Table Encoding - FromThePage Blog

This describes support for encoding, display, and export of tabular data appearing within documents (requested & funded by Anna Agbe-Davies and the UNC-Chapel Hill Anthropology Department). This feature allows Markdown encoding of tables appearing within documents, and enhances the semantic division of texts into sections.

Example from Volume 2, Notebook 2, Page 45 of the Jeremiah White Graves accounts, bottom:

==Mrs Hendricks Abram==
| Date | Note | Amount |
| ----| -------| ---- |
| Nov 13th 1845 | Cr by 179lb Hay @ 2/3 | 0.65 |
| " " | 53lb fodder @ 3/- | 0.26 |
| " | 1/2 bbl corn @ $3/- | 1.50 |

A table consists of an optional section title, a table header, a separator line, and table data. These are encoded as follows:

Section titles are surrounded by equals signs, increasing in length (minimum 2, maximum of 6) to indicate greater importance:

==section title==
===more important title===
====even more important title====

Table headings are words or phrases separated by a pipe ("|")sign. Headings live on a single line, and are followed by heading separators:

| First Column | Second Column | Third Column |

Table heading separators are three or more dashes. Good form suggests that they also use pipe signs, mirroring the table headers and cells:

| -------- | -------------- | ------------- |

The function of the table heading separators is to differentiate a heading from a data row, and to give an additional hint to the parser that it is processing a table.

Do not leave empty lines between the heading, separator, and data rows. Leaving empty lines between the heading, separator, and data rows will result in the cell sizes not matching the rest of the table.

Table data rows are separated by pipes, just as table headings are. They differ from headings only by occurring after a separator:

If there is no data in a cell, put the table separators with spaces in between. If the last cell in a row does not have data, make sure to put an ending separator after the placeholder spaces.

When a page transcript is saved including tabular encoding, the sections, headings, and data cells are recorded in the database, and the internal encoding used for transcript mark-up is updated with tabular mark-up. The page should then be displayed to researchers with tables appearing in the transcriptions as HTML tables. The Export feature has also been modified to extract all tables from a work into a single CSV file, containing the contents of all tables within a work.

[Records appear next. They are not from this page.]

theorem reseed_resyncing {s : State} (h : s.mirror.state = .resyncing) :
    reseed s = examineCopy (checkSynced (reseeded s)) := by
  simp [reseed, seedDirty, reseeded, h]

theorem reseed_synced_dirty {s : State} (h : s.mirror.state = .synced) (hcount : 0 < (reseeded s).dirty.count) :
    reseed s = examineCopy { reseeded s with mirror.state := .resyncing } := by
  have hcount' : 0 < (s.dirty.seed s.regions.toList).count := hcount
  simp [reseed, seedDirty, reseeded, h, hcount']

theorem reseed_synced_clean {s : State} (h : s.mirror.state = .synced) (hcount : (reseeded s).dirty.count = 0) :
    reseed s = reseeded s := by
  have hcount' : (s.dirty.seed s.regions.toList).count = 0 := hcount
  simp [reseed, seedDirty, reseeded, h, hcount']

/-- A seed of a map that SYNCED leaves clean, or in another active state, is in order (R105). -/
theorem keepsAgreement_reseeded {s : State} (hactive : s.mirror.state ≠ .disabled)
    (hclean : s.mirror.state = .synced → (reseeded s).dirty.count = 0) : KeepsAgreement s (reseeded s) :=
  .of_stays (by simp [reseeded]) rfl (fun h => absurd h hactive) (fun _ hq => hq) (.of_seed _ rfl)
    (fun hsynced _ hm _ => ⟨(hm hsynced).1, .inl (hclean hsynced)⟩)

theorem keepsAgreement_reseed {s : State} (hactive : s.mirror.state ≠ .disabled) : KeepsAgreement s (reseed s) := by
  cases hstate : s.mirror.state with
  | disabled => exact absurd hstate hactive
  | tracking =>
    rw [reseed_tracking hstate]
    exact keepsAgreement_reseeded hactive (by simp [hstate])
  | resyncing =>
    rw [reseed_resyncing hstate]
    exact ((keepsAgreement_reseeded hactive (by simp [hstate])).trans (keepsAgreement_checkSynced _)).trans
      (keepsAgreement_examineCopy _)
  | synced =>
    rcases Nat.eq_zero_or_pos (reseeded s).dirty.count with hcount | hcount
    · rw [reseed_synced_clean hstate hcount]
      exact keepsAgreement_reseeded hactive fun _ => hcount
    · rw [reseed_synced_dirty hstate hcount]
      refine KeepsAgreement.trans ?_ (keepsAgreement_examineCopy _)
      exact .of_streams (by simp [reseeded]) (by simp [State.streaming, hstate]) (by simp [State.streaming])
        (.of_seed _ rfl) (fun _ _ => syncedMeans_of_ne (by simp))

/-! ### The service port -/

theorem originActive_iff (s : State) : s.originActive = true ↔ s.role = .origin ∧ s.mirror.state ≠ .disabled := by
  simp [State.originActive]

theorem keepsAgreement_servedStep {s t : State} (h : ServedStep s t) : KeepsAgreement s t := by
  cases h with
  | softReset pins selected => exact keepsAgreement_takeSoftReset pins selected s
  | startOrigin hrole hdisabled =>
    exact keepsAgreement_startOrigin hrole (by simpa [State.roleDisabled, hrole] using hdisabled)
  | startReplica hrole hdisabled =>
    exact keepsAgreement_startReplica hrole (by simpa [State.roleDisabled, hrole] using hdisabled)
  | stopOrigin => exact keepsAgreement_stopOrigin s
  | stopReplica hrole => exact keepsAgreement_stopReplica hrole
  | reseed hactive => exact keepsAgreement_reseed ((originActive_iff s).mp hactive).2
  | mark hmay => exact keepsAgreement_acceptMark false (streaming_of_mayMark hmay)
  | drain hmay =>
    exact (keepsAgreement_acceptDrain (by simpa [State.streaming] using streaming_of_mayDrain hmay)).after (by simp)
  | linkReset => exact keepsAgreement_resetLink s
  | linkEnable v => exact keepsAgreement_setEnable v s
  | _ => exact .of_same (by simp)

theorem keepsAgreement_served {s t : State} (h : Served s t) : KeepsAgreement s t :=
  h.keeps .refl .trans keepsAgreement_servedStep

/-! ### The step -/

/-- A command other than PORST's own. -/
def movesPorst : Instr → Bool
  | .porstAssert | .porstDeassert .. => true
  | _ => false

This is a "sparse" table, so that spreadsheet columns will exist for each heading within the work, while those table rows which do not contain an entry for a particular heading will display a blank cell. If many different tables in a text include an "Amount" cell, and if that Amount cell is labeled as "Amount" in the table heading, all of those tables will have the appropriate value for Amount in the exported spreadsheet.